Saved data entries
-- ==== Sys2Proof/Machine/System.lean ====
section
/-! DEFINITION. The system class of a Vunal core (07_vunal_cores.md, R289, R292, R295 to R300, R316 to R318, R327 to
R332): exceptions raised on purpose, returns, system registers, interrupts, and the vector configuration. -/

namespace Sys2Proof.Machine

/-! ## Vector configuration (R298) -/

/-- Element width in bits of a code of EW. -/
def widthOf (ew : Nat) : Nat := 8 * 2 ^ ew

/-- VLMAX of an EW and a VG. -/
def vlmax (ew vg : Nat) : Nat := 512 * 2 ^ vg / widthOf ew

/-- VCFG of a core. -/
def vcfg (k : Core) : Word := BitVec.ofNat 64 (k.ew.toNat + k.vg.toNat * 8 + k.vl.toNat * 32)

/-- A VCFG value that may be written (R299). -/
def vcfgOk (v : Word) : Bool :=
  let ew := bitsOf v.toNat 0 3
  decide (ew ≤ 4) && decide (bitsOf v.toNat 5 10 ≤ vlmax ew (bitsOf v.toNat 3 2))

/-- Set VCFG. -/
def setVcfg (ew vg vl : Nat) (k : Core) : Core :=
  { k with ew := BitVec.ofNat 3 ew, vg := BitVec.ofNat 2 vg, vl := BitVec.ofNat 10 vl }

/-- SETVL (R300). -/
def execSetvl (c : Fin 129) (gd gs : Fin 32) (ew : Fin 8) (vg : Fin 4) (s : State) :
    Host.Outcome State Fault Refusal :=
  .next (atLevel 1 c s (fun k =>
    if 5 ≤ ew.val then illegal c s
    else
      let vl := min (getG k gs).toNat (vlmax ew.val vg.val)
      finish c (fun k => setG gd (BitVec.ofNat 64 vl) (setVcfg ew.val vg.val vl k)) s))

/-! ## System registers (R296) -/

/-- A system register's value at a level, if it has a number and the level may use it (R289). -/
def sysRead (cycle : Word) (c : Fin 129) (level number : Nat) (k : Core) : Option Word :=
  match number with
  | 0x000 => some (k.fcsr.setWidth 64)
  | 0x001 => some cycle
  | 0x010 => if 1 ≤ level then some (vcfg k) else none
  | 0x011 => if 1 ≤ level then some (if k.sov then 1 else 0) else none
  | 0x100 => if 2 ≤ level then
      some (BitVec.ofNat 64 (k.excCause.toNat + k.excLevel.toNat * 2 ^ 8 + k.excElement.toNat * 2 ^ 10)) else none
  | 0x101 => if 2 ≤ level then some k.excPc else none
  | 0x102 => if 2 ≤ level then some k.excAddr else none
  | 0x110 => if 2 ≤ level then some (BitVec.ofNat 64 ((if k.structEn then 1 else 0) + c.val * 2)) else none
  | _ => none

/-- A system register written; read-only fields and registers keep their values (00_scope.md, R10). -/
def sysWrite (number : Nat) (v : Word) (k : Core) : Option Core :=
  match number with
  | 0x000 => some { k with fcsr := v.setWidth 8 }
  | 0x010 => if vcfgOk v then some (setVcfg (bitsOf v.toNat 0 3) (bitsOf v.toNat 3 2) (bitsOf v.toNat 5 10) k) else none
  | 0x011 => some { k with sov := k.sov && !(v.getLsbD 0) }
  | 0x101 => some { k with excPc := v }
  | 0x102 => some { k with excAddr := v }
  | _ => some k

/-- CSRR (R296). -/
def execCsrr (c : Fin 129) (gd : Fin 32) (number : BitVec 12) (s : State) : Host.Outcome State Fault Refusal :=
  .next (coreStep c s (fun k =>
    match sysRead s.sys.cycle c k.level.toNat number.toNat k with
    | some v => finish c (setG gd v) s
    | none => illegal c s))

/-- CSRW (R299). -/
def execCsrw (c : Fin 129) (number : BitVec 12) (gs : Fin 32) (s : State) : Host.Outcome State Fault Refusal :=
  .next (coreStep c s (fun k =>
    if (sysRead s.sys.cycle c k.level.toNat number.toNat k).isNone then illegal c s
    else match sysWrite number.toNat (getG k gs) k with
    | some k1 => finish c (fun _ => k1) s
    | none => illegal c s))

/-! ## Exceptions, returns and interrupts -/

/-- ECALL: a service request below runtime level (R328, R329). -/
def execEcall (c : Fin 129) (s : State) : Host.Outcome State Fault Refusal :=
  .next (coreStep c s (fun k => if k.level = 2 then illegal c s else raise c 6 0 0 s))

/-- EBREAK (R328). -/
def execEbreak (c : Fin 129) (s : State) : Host.Outcome State Fault Refusal :=
  .next (coreStep c s (fun _ => raise c 5 0 0 s))

/-- ERET (R327): back to EXC_PC at the level that EXC_CAUSE names. -/
def execEret (c : Fin 129) (s : State) : Host.Outcome State Fault Refusal :=
  .next (atLevel 2 c s (fun _ => onCore c.val (fun k => { k with pc := k.excPc, level := k.excLevel }) s))

/-- IFLUSH (R295). -/
def execIflush (c : Fin 129) (s : State) : Host.Outcome State Fault Refusal :=
  .next (atLevel 2 c s (fun _ => finish c (fun k => { k with codeSeen := s.dev.now }) s))

/-- WFI (R292): the core waits, unless an interrupt is pending. -/
def execWfi (c : Fin 129) (s : State) : Host.Outcome State Fault Refusal :=
  .next (atLevel 2 c s (fun _ =>
    finish c (fun k => { k with waiting := if k.interrupt then .none else .wfi }) s))

/-- Record an interrupt: its CAUSE is open (R328 lists exceptions only). -/
def recordInterrupt (c : Nat) (s : State) : State :=
  let r := takeFresh s
  onCore c (fun k => { k with
    excCause := (Config.freeWord r.1).setWidth 8, excLevel := k.level, excElement := 0, excPc := k.pc, excAddr := 0,
    reservation := none, waiting := .none, interrupt := false }) r.2

/-- Take an interrupt: the buffer drains; a store that erred is raised instead, and the interrupt stays pending
(R332; 08, R351, R353). -/
def takeInterrupt (c : Nat) (body : State → State) (s : State) : State :=
  let s1 := drain c s
  match (getCore s1 c).pendingError with
  | some a => enter c 4 0 a (onCore c (fun k => { k with pendingError := none, interrupt := true }) s1)
  | none => body (recordInterrupt c s1)

/-- RUNTIME_TICK (16, R660): the interrupt of the 20 µs tick, its handler, and the return. -/
def execRuntimeTick (c : Fin 129) (s : State) : Host.Outcome State Fault Refusal :=
  .next (if coreRuns s c then takeInterrupt c.val (onCore c.val (fun k => { k with watchdog := s.sys.time })) s else s)

/-- CORE_MODE_WRITE (R317, R318, R343): a store of a core to a control block. Only runtime-level code of the
Harbourmaster may make it; another core's store is answered with an error. -/
def execCoreModeWrite (writer c : Fin 129) (value : BitVec 64) (s : State) : Host.Outcome State Fault Refusal :=
  .next (coreStep writer s (fun _ =>
    storeThen writer (coreBlocks + 0x1000 * c.val) (natLe 8 value.toNat) false s (finish writer id)))

end Sys2Proof.Machine
end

TASK OBJECTIVE ▸ Identify the lines above with the word "ofNat". Copy them.

RESULT OF THIS EXERCISE ▸
def vcfg (k : Core) : Word := BitVec.ofNat 64 (k.ew.toNat + k.vg.toNat * 8 + k.vl.toNat * 32)
  { k with ew := BitVec.ofNat 3 ew, vg := BitVec.ofNat 2 vg, vl := BitVec.ofNat 10 vl }
      finish c (fun k => setG gd (BitVec.ofNat 64 vl) (setVcfg ew.val vg.val vl k)) s))
      some (BitVec.ofNat 64 (k.excCause.toNat + k.excLevel.toNat * 2 ^ 8 + k.excElement.toNat * 2 ^ 10)) else none
  | 0x110 => if 2 ≤ level then some (BitVec.ofNat 64 ((if k.structEn then 1 else 0) + c.val * 2)) else none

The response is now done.